The phenylketonuria-associated substitution R68S converts phenylalanine hydroxylase to a constitutively active enzyme but reduces its stability.

The naturally occurring R68S substitution of phenylalanine hydroxylase (PheH) causes phenylketonuria (PKU). However， the molecular basis for how the R68S variant leads to PKU remains unclear. Kinetic characterization of R68S PheH establishes that the enzyme is fully active in the absence of allosteric binding of phenylalanine， in contrast to the WT enzyme. Analytical ultracentrifugation establishes that the isolated regulatory domain of R68S PheH is predominantly monomeric in the absence of phenylalanine and dimerizes in its presence， similar to the regulatory domain of the WT enzyme. Fluorescence and small-angle X-ray scattering analyses establish that the overall conformation of the resting form of R68S PheH is different from that of the WT enzyme.
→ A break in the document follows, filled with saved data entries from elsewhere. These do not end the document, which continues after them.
-- ==== Sys2Proof/Machine/Slices.lean ====
section
/-! DEFINITION. Pre-emption, save and resume (R131 to R136), deadline periods (R208 to R211), commitments (R380) and the
change of the plot configuration (R191). -/

namespace Sys2Proof.Machine

/-! ### Pre-emption (R131 to R133, R372) -/

/-- Whether a peg request is a signal, arrival or preset in flight (R131, step 7). -/
def PegOp.inFlight : PegOp → Bool
  | .signal _ => true
  | .arrive _ _ => true
  | .preset _ => true
  | _ => false

/-- R131, steps 4 to 7: no word of units 1, 3, 4, 6 and 7 is in progress, and nothing of the movers and the peg unit is outstanding. -/
def atRest (s : State) (n : Nat) : Bool :=
  !(s.core n).run.q.any (fun e => [1, 3, 4, 6, 7].contains e.unit && e.gate.isNone && e.done && !e.fin)
    && moverOut s n 0 == 0 && moverOut s n 1 == 0 && !s.pegReqs.any (fun r => r.core == n && r.op.inFlight)

/-- R131, steps 7 to 9: core `n` reaches its pre-emption point and its save starts. -/
def preemptionPoint (s : State) (n : Nat) (nonpre : Bool) : State :=
  let c := s.core n
  if c.mode ≠ .stopping ∨ !atRest s n then s
  else
    let d := s.now - c.reqAt.getD s.now
    let late := min 48000 (d - 2000)
    let s1 := dropWait { s with pegReqs := s.pegReqs.filter fun r => r.core != n } (.core n)
    let lp := !(s.spReserve && !c.resFull)
    let s2 := (if lp then joinMove s1 n else s1).modCore n fun c => { c with
      mode := .saving, stopNs := d, nonpre := nonpre, pointAt := s.now, reqAt := none, saveTarget := lp }
    -- R372: the overrun of a plot is charged once, at its last core
    match unitOn s n with
    | some u =>
      let prior := (u.cores.filter fun k => k != n && (s.core k).mode == .saving).map fun k => min 48000 ((s.core k).stopNs - 2000)
      let extra := late - prior.foldl max 0
      if isDeadline s u then s2 else s2.modCtx u.ctx fun x => { x with carry := x.carry + extra, overTotal := x.overTotal + extra }
    | none => s2

/-- A saved unit is ready again from its pre-emption point (R366, R367). -/
def unitSaved (s : State) (n : Nat) : State :=
  match s.units.find? fun u => u.st == 3 && u.cores.contains n with
  | none => s
  | some u =>
    if u.cores.any fun k => (s.core k).busy && (s.core k).ctx == u.ctx then s
    else s.modUnit u.id fun v => { v with st := 4, ranNs := v.ranNs + ((s.core n).pointAt - v.resumedAt), tReady := (s.core n).pointAt }

/-- R136: an uncorrectable error of a save or a restore tears the context of core `n` down. -/
def moveFault (s : State) (n addr : Nat) : State :=
  (tearDown s (s.core n).ctx stUNCORR none { source := 1, index := n, addr := addr }).modFaults fun f => { f with ueNew := true }

/-- R131, steps 9 and 10; R133, R134, R136. -/
def saveComplete (s : State) (n : Nat) : State :=
  let c := s.core n
  if c.mode ≠ .saving ∨ !moves s n then s
  else if runBad c.run then moveFault s n 0
  else
    let s0 := match unitOn s n with | some u => chargeUnit s u | none => s
    let id := ((unitOn s n).map WUnit.id).getD 0
    let v : Saved := { ctx := c.ctx, core := n, inReserve := !c.saveTarget, plotsz := s.plotsz, at0 := c.pointAt, unit := id, run := c.run }
    let s1 := leaveMove (writeSlot { s0 with saved := s0.saved ++ [v] } v) n
    let clean (m : Mover) : Mover := { m with rings := [{}, {}, {}, {}] }
    let s2 := s1.modCore n fun c => { c with
      mode := .idle, saveNs := s.now - c.pointAt, resFull := c.resFull || !c.saveTarget, resCtx := if c.saveTarget then c.resCtx else c.ctx
      run := { c.run.stop with mov0 := clean c.run.mov0, mov1 := clean c.run.mov1 } }
    unitSaved s2 n

/-! ### Resume (R135, R136) -/

/-- RESUME_CONTEXT: a saved unit whose cores are free starts its restore, under the configuration it was saved in. -/
def resumeContext (s : State) (id : Nat) : State :=
  match s.units.find? fun u => u.id == id && u.st == 4 with
  | none => s
  | some u =>
    let vs := s.saved.filter fun v => v.unit == id
    if vs.isEmpty ∨ vs.any (fun v => v.plotsz != s.plotsz) ∨ !u.cores.all (coreFree s [] u.ctx) then s
    else
      (vs.foldl (fun s v => (if v.inReserve then s else joinMove s v.core).modCore v.core fun c => { c with mode := .restoring, ctx := u.ctx })
        (unsolo s u.ctx)).modUnit id fun v =>
        { v with st := 5 }

/-- R131, step 7: the waits that a restored peg unit registers again. -/
def rewait (s : State) (n : Nat) : State :=
  let r := (s.core n).run
  match r.peg.state, r.q.find? (fun e => e.unit == 10 && e.gate.isNone && !e.done) with
  | 0, _ => s
  | 4, _ => s
  | _, none => s
  | k, some e =>
    let c := (s.core n).ctx
    let op : PegOp := if k = 1 then .wait (wf e.word 32 32) (wf e.word 20 1 == 1) else if k = 2 then .slotWait 4 else .slotWait (wf e.word 20 2)
    { s with pegReqs := s.pegReqs ++ [{ core := n, ctx := c, vpid := r.peg.vpid, phys := (vpidPhys s c r.peg.vpid).getD 0, op := op }] }

/-- What a restore puts back: the saved state, beside the registers of the core that Tables 6-13 and 6-14 leave out. -/
def Run.restored (now saved : Run) : Run :=
  let mover (a b : Mover) : Mover :=
    { b with bytes := a.bytes, retries := a.retries, nocredit := a.nocredit, halts := a.halts, haltCause := a.haltCause, haltIndex := a.haltIndex, haltRing := a.haltRing }
  { saved with
    eng := { saved.eng with ctr := (now.eng.ctr.filter fun e => !savedCounters.contains e.1).foldl (fun t e => tput 0 t e.1 e.2) (saved.eng.ctr.filter fun e => savedCounters.contains e.1) }
    mov0 := mover now.mov0 saved.mov0, mov1 := mover now.mov1 saved.mov1
    peg := { saved.peg with refStatus := now.peg.refStatus, refNode := now.peg.refNode, refVpid := now.peg.refVpid } }

/-- SAVED_STATE_RESTORED: core `n` continues from its pre-emption point, or takes the request it held (R136). -/
def stateRestored (s : State) (n : Nat) : State :=
  let c := s.core n
  match s.saved.find? fun v => v.core == n && v.ctx == c.ctx && (unitOn s n).any (fun u => u.id == v.unit) with
  | none => s
  | some v =>
    if c.mode ≠ .restoring ∨ !moves s n then s
    else if slotBad s v then moveFault (noteBad s (slotAt s v) slotBytes) n (slotAt s v)
    else
      let s1 := leaveMove { (noteRead s (slotAt s v) slotBytes) with saved := s.saved.filter fun w => !(w.core == n && w.unit == v.unit) } n
      let s2 := s1.modCore n fun c => { c with
        mode := .running, run := c.run.restored v.run, reqHeld := false
        resFull := if v.inReserve then false else c.resFull, resCtx := if v.inReserve then 0 else c.resCtx }
      let s3 := (rewait s2 n).modUnit v.unit fun u => { u with ctr0 := (u.ctr0.filter fun e => e.1 != n) ++ [(n, curCtr s2 n)] }
      let s4 := if c.reqHeld then s3.modCore n fun c => { c with mode := .stopping, reqAt := some s.now } else s3
      match s4.units.find? fun u => u.id == v.unit with
      | none => s4
      | some u =>
        if u.cores.any fun k => (s4.core k).mode == .restoring then s4
        else
          let held := u.cores.any fun k => (s4.core k).mode == .stopping
          let s5 := startSlice (s4.modUnit u.id fun w => { w with st := 2, resumedAt := s.now }) u.id u.ctx
          if held then requestStop s5 { u with st := 2 } else s5

/-! ### Beat rates (R17) and commitments (R380) -/

/-- Table 1-5 in hundredths of a Gbeat/s, rows from 850 mV down by 50 mV, columns from 25 °C by 20 °C. -/
def rateTable : List (List Nat) :=
  [[208, 202, 196, 190, 183], [184, 179, 175, 170, 164], [167, 162, 156, 150, 144], [145, 142, 138, 135, 131],
   [123, 121, 120, 118, 116], [94, 95, 96, 96, 95], [66, 68, 70, 72, 73]]

/-- R17: the rate at a voltage in mV and a temperature in 0.1 °C, in Gbeat/s × 1,000,000, by bilinear interpolation. -/
def beatRate (mv : Nat) (t : Int) : Nat :=
  let tc := (max 250 (min 1050 t)).toNat - 250
  let v := max 550 (min 850 mv)
  let i := (850 - v) / 50
  let dv := (850 - v) % 50
  let j := tc / 200
  let dt := tc % 200
  let g (a b : Nat) : Nat := (rateTable.getD (min a 6) []).getD (min b 4) 0
  (g i j * (50 - dv) + g (i + 1) j * dv) * (200 - dt) + (g i (j + 1) * (50 - dv) + g (i + 1) (j + 1) * dv) * dt

/-- R380: the lowest multiple of 5 mV at which `a` beats fit in `ns`, from `mv` up. -/
def commitSearch (a ns : Nat) (t : Int) : Nat → Nat → Option Nat
  | 0, _ => none
  | fuel + 1, mv => if beatRate (mv - 15) t * ns ≥ a * 1000000 ∧ 0 < ns then some mv else commitSearch a ns t fuel (mv + 5)

/-- R376: the ceiling. -/
def ceiling (s : State) : Nat :=
  let c := min s.trellis.vceil ((s.image.map Image.vmax).getD 850)
  if s.trellis.avserr || s.trellis.curFail then min 750 c else c

/-- R365, R380: A and S of a context's serving-step unit: the larger solo maximum of its descriptors. -/
def stepMax (s : State) (c : Nat) : Nat × Nat :=
  match (s.ctx c).sweep with
  | none => (0, 0)
  | some w =>
    let m (d : Nat) : Nat × Nat := let e := tget {} s.solo d
      if e.n < 4 then (((descOf s d).map SweepDesc.beats).getD 0, 0) else (e.maxA, e.maxS)
    let a := m w.fwd
    let b := m w.igr
    if a.1 + a.2 < b.1 + b.2 then b else a

/-- R380: the commitment of a context for `tav` ns; it is never lowered within a period. -/
def commit (s : State) (c tav : Nat) (fresh : Bool) : State :=
  let (a, st) := stepMax s c
  let t := hottest s (List.range 128) + 50
  let top := ceiling s
  let x := s.ctx c
  let want := if a = 0 then some 565 else commitSearch a (tav - st) t 58 565
  let (v, late) := match want with
    | some v => if top < v then (top, true) else (v, false)
    | none => (top, true)
  let v' := if fresh then v else max v x.vcommit
  s.modCtx c fun x => { x with
    vcommit := v', overcommit := if fresh then late else x.overcommit || late, broken := if fresh then false else x.broken
    rateC := beatRate (s.trellis.vplan.getD v' - 15) t / 100 }

/-- R380: the time of a period that serving units have, after `n` joins and leaves. -/
def availNs (x : Ctx) (n : Nat) : Nat := x.period - 60000 - 2000 * n

/-! ### The plot configuration (R191) -/

/-- Whether a multicast stream is active: a mover 0 that streams on a running core. -/
def streaming (s : State) : Bool :=
  s.cores.any fun e => e.2.mode == .running && e.2.run.mov0.rings.any fun r => r.live.any Desc.streaming

/-- R191: the change completes at an instant that meets its conditions. -/
def plotReconfig (s : State) : State :=
  if s.plotWait && !streaming s && s.saved.all (fun v => v.plotsz == s.plotNext) && !s.ctxs.any (fun e => e.2.live && e.2.deadline && e.2.inPeriod)
      && s.units.all (fun u => !(u.st == 2 || u.st == 3 || u.st == 5) || (unitDesc s u).plotsz == 0xFF) then
    { s with plotsz := s.plotNext, plotWait := false, reconf := s.reconf + 1 }
  else s

/-! ### Periods (R208, R210) -/

/-- The boundary and the commitment of a period, which starts. -/
def beginPeriod (s : State) (c : Nat) : State :=
  let s1 := (s.modCtx c fun x => { x with inPeriod := true, gapWait := false }).modSweep c fun w => { w with phase := if w.serving then 1 else w.phase, igrDone := [] }
  let stop := ((s1.ctx c).sweep.map fun w => w.serving && w.stop) == some true
  let (s2, n) := boundary s1 c
  let s3 := if stop then sweepEnd s2 c dDONE stOK else s2
  if (s3.ctx c).sweep.isSome then
    commit (s3.modCtx c fun x => { x with tav := availNs x n }) c (availNs (s3.ctx c) n) true
  else s3

/-- PERIOD_START: the first period of a deadline context begins at PSTART, or the one in progress. -/
def periodStart (s : State) (c : Nat) : State :=
  let x := s.ctx c
  if !x.live || x.faulted || !x.deadline || x.inPeriod || x.period == 0 then s
  else
    let s1 := reach s x.pstart
    let k := (s1.now - x.pstart) / x.period
    beginPeriod (s1.modCtx c fun x => { x with periodNo := k, tend := x.pstart + (k + 1) * x.period }) c

/-- R209, R211: a unit that has started and not completed, or that a fence abandoned and that has not started again. -/
def WUnit.expires (u : WUnit) : Bool := (u.st ≥ 2 && u.st ≤ 5) || u.replay

/-- R210: a packet in a tray that does not reset for the period outlives it. -/
def outlives (s : State) (e : Nat × Nat) : Bool := !(s.tray e.1).periodic

/-- R209: the packets of an expired unit that no period reset takes retire EXPIRED. -/
def expirePackets (s : State) (u : WUnit) : State :=
  (u.packets.filter (outlives s)).foldl (fun s e => match (s.tray e.1).packets.find? fun p => (p.st == .ready || p.st == .claimed) && p.seq == e.2 with
    | some p => retirePkt s e.1 p dEXPIRED stEXPIRED
    | none => s) s

/-- Table 9-8, step 1: the started units of a context stop without a save and expire; their number. A unit that has not started
stays where its packets stay. -/
def stopUnits (s : State) (c : Nat) : State × Nat :=
  let us := s.units.filter fun u => u.ctx == c && u.expires
  let s1 := us.foldl (fun s u => stopUnit (chargeUnit s u) u) s
  let s2 := us.foldl expirePackets (dropSaved s1 fun v => us.any fun u => u.id == v.unit)
  ({ s2 with units := s2.units.filter fun u => u.ctx != c || (!u.expires && !u.packets.isEmpty && u.packets.all (outlives s)) }, us.length)

/-- Table 9-8, step 2: the commands of the period. -/
def expireCmds (s : State) (c : Nat) : State :=
  ((s.ctx c).cmds.filter fun k => k.period.isSome && (!k.started || k.op == 0x62)).foldl (fun s k =>
    settle (dropWait s (.host c k.aseq)) c k.aseq dEXPIRED stEXPIRED 0) s

/-- R261: the PERIODIC pegs of a context. -/
def restorePegs (s : State) (c : Nat) : State :=
  ((ownedPegs s c).filter fun p => (s.peg p).periodic).foldl (fun s p => releasePeg s p (s.peg p).resetTo) s

/-- R191: while the Trellis waits for another plot configuration, whether a further deadline context's period has ended and its PERIOD_END
has not come. -/
def gapOpen (s : State) : Bool :=
  s.plotWait && s.ctxs.any fun e => e.2.live && e.2.deadline && !e.2.faulted && e.2.inPeriod && decide (e.2.tend ≤ s.now)

/-- R191, R210: the gap between periods: once no period that has ended is left, the change of configuration comes where it waits, and the
next periods begin. -/
def openGap (s : State) : State :=
  if gapOpen s then s
  else
    match (liveCtxs s).filter fun c => (s.ctx c).gapWait with
    | [] => s
    | l => l.foldl beginPeriod (plotReconfig s)

/-- PERIOD_END: Table 9-8. -/
def periodEnd (s : State) (c : Nat) : State :=
  let x := s.ctx c
  if !x.live || x.faulted || !x.deadline || !x.inPeriod then s
  else
    let s0 := reach s x.tend
    let started := s0.units.any (fun u => u.ctx == c && u.st ≥ 2 && u.st ≤ 5) || (x.sweep.map fun w => !w.igrDone.isEmpty && w.phase == 1) == some true
    let (s1, n) := stopUnits s0 c
    let s2 := expireCmds s1 c
    let s3 := ((workTrays s2 c).filter fun t => (s2.tray t).periodic).foldl (fun s t => periodReset s t fun _ => true) s2
    let s4 := (restorePegs s3 c).modCtx c fun x => { x with
      expired := x.expired + n, periodNo := (x.periodNo + 1) % 2 ^ 32, tend := x.tend + x.period, inPeriod := false, vcommit := 0, rateC := 0
      overcommit := false, broken := false, gapWait := true }
    let s5 := s4.modSweep c fun w => if started then { w with step := (w.step + 1) % 2 ^ 32 } else w
    openGap s5

end Sys2Proof.Machine
end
The data are consistent with the substitution disrupting the interface between the catalytic and regulatory domains of the enzyme， shifting the equilibrium between the resting and activated forms ∼200-fold， so that the resting form of R68S PheH is ∼70% in the activated conformation. However， R68S PheH loses activity 2 orders of magnitude more rapidly than the WT enzyme at 37 °C and is significantly more sensitive to proteolysis. We propose that， even though this substitution converts the enzyme to a constitutively active enzyme， it results in PKU because of the decrease in protein stability.